*** Opening Data in this exercise ***

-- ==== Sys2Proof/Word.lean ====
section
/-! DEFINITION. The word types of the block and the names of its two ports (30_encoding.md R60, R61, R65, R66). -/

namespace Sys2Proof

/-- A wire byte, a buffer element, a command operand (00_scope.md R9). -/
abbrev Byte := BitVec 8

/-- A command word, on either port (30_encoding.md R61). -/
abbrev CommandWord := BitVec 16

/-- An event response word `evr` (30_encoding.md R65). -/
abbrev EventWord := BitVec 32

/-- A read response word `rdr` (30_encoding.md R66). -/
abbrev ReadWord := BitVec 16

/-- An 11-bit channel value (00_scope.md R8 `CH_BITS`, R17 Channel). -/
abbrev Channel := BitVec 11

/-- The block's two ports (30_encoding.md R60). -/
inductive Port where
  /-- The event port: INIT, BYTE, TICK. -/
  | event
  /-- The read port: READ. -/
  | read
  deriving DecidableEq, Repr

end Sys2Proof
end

*** Closing Data in this exercise ***
*** Opening Data in this exercise ***

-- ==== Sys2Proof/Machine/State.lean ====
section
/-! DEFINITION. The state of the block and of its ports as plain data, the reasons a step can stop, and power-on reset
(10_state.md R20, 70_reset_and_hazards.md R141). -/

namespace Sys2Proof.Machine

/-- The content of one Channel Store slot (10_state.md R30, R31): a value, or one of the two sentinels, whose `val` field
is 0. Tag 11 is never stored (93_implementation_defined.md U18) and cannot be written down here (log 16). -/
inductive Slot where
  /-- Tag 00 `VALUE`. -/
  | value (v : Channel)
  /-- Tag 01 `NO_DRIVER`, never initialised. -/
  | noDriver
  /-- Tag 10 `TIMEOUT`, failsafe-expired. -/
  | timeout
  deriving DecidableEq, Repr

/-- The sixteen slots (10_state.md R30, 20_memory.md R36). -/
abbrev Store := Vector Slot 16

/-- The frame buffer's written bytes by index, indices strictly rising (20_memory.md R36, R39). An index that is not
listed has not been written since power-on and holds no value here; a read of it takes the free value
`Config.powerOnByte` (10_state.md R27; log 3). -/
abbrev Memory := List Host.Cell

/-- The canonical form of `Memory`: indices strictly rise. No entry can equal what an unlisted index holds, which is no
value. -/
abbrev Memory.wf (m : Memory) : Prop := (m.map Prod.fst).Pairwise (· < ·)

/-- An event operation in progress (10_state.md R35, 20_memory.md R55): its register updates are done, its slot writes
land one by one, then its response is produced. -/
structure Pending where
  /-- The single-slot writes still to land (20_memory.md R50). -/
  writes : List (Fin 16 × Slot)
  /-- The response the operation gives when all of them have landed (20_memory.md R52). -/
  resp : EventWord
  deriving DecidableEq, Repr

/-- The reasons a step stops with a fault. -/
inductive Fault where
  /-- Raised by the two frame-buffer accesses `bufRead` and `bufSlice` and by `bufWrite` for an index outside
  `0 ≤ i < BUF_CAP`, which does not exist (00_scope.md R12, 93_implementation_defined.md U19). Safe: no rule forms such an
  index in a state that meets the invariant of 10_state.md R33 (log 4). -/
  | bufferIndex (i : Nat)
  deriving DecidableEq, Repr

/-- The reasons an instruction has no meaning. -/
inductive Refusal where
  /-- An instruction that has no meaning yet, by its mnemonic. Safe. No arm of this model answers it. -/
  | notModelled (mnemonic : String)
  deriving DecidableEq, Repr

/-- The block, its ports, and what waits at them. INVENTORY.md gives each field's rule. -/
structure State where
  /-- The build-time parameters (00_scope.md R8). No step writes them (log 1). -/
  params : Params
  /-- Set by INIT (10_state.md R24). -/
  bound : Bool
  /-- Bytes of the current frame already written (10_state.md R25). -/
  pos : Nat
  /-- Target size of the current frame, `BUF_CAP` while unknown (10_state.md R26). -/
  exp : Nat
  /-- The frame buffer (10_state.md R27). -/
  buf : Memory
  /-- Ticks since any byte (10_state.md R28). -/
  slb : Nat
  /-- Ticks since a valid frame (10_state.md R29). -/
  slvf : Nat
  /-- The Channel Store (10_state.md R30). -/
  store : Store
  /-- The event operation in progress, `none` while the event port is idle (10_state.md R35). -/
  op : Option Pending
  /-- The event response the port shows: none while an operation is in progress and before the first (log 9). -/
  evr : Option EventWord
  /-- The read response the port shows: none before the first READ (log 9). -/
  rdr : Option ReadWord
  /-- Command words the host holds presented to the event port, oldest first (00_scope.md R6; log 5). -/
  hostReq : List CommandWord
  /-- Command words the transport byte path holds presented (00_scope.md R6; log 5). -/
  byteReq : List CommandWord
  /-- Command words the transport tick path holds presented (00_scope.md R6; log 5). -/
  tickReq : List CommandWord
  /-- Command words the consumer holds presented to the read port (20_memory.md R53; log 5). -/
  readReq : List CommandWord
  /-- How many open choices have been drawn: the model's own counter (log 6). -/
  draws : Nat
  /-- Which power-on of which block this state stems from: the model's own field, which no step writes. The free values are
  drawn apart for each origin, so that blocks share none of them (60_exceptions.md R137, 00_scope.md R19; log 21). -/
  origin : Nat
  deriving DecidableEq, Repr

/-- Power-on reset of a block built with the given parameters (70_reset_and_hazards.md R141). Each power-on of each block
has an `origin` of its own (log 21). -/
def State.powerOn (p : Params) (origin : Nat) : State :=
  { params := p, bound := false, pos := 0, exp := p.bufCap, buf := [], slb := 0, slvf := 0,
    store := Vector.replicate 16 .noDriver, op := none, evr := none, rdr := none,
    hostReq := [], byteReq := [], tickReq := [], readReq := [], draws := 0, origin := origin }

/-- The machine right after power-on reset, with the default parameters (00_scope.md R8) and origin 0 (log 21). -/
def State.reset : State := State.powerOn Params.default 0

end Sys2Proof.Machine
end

*** Closing Data in this exercise ***

● **Problem**
Reprint exactly the lines above that start at the one with "index in a state" and end at the one with "rdr : Option ReadWord", keeping both and adding none.

● **Finished exercise**
  index in a state that meets the invariant of 10_state.md R33 (log 4). -/
  | bufferIndex (i : Nat)
  deriving DecidableEq, Repr

/-- The reasons an instruction has no meaning. -/
inductive Refusal where
  /-- An instruction that has no meaning yet, by its mnemonic. Safe. No arm of this model answers it. -/
  | notModelled (mnemonic : String)
  deriving DecidableEq, Repr

/-- The block, its ports, and what waits at them. INVENTORY.md gives each field's rule. -/
structure State where
  /-- The build-time parameters (00_scope.md R8). No step writes them (log 1). -/
  params : Params
  /-- Set by INIT (10_state.md R24). -/
  bound : Bool
  /-- Bytes of the current frame already written (10_state.md R25). -/
  pos : Nat
  /-- Target size of the current frame, `BUF_CAP` while unknown (10_state.md R26). -/
  exp : Nat
  /-- The frame buffer (10_state.md R27). -/
  buf : Memory
  /-- Ticks since any byte (10_state.md R28). -/
  slb : Nat
  /-- Ticks since a valid frame (10_state.md R29). -/
  slvf : Nat
  /-- The Channel Store (10_state.md R30). -/
  store : Store
  /-- The event operation in progress, `none` while the event port is idle (10_state.md R35). -/
  op : Option Pending
  /-- The event response the port shows: none while an operation is in progress and before the first (log 9). -/
  evr : Option EventWord
  /-- The read response the port shows: none before the first READ (log 9). -/
  rdr : Option ReadWord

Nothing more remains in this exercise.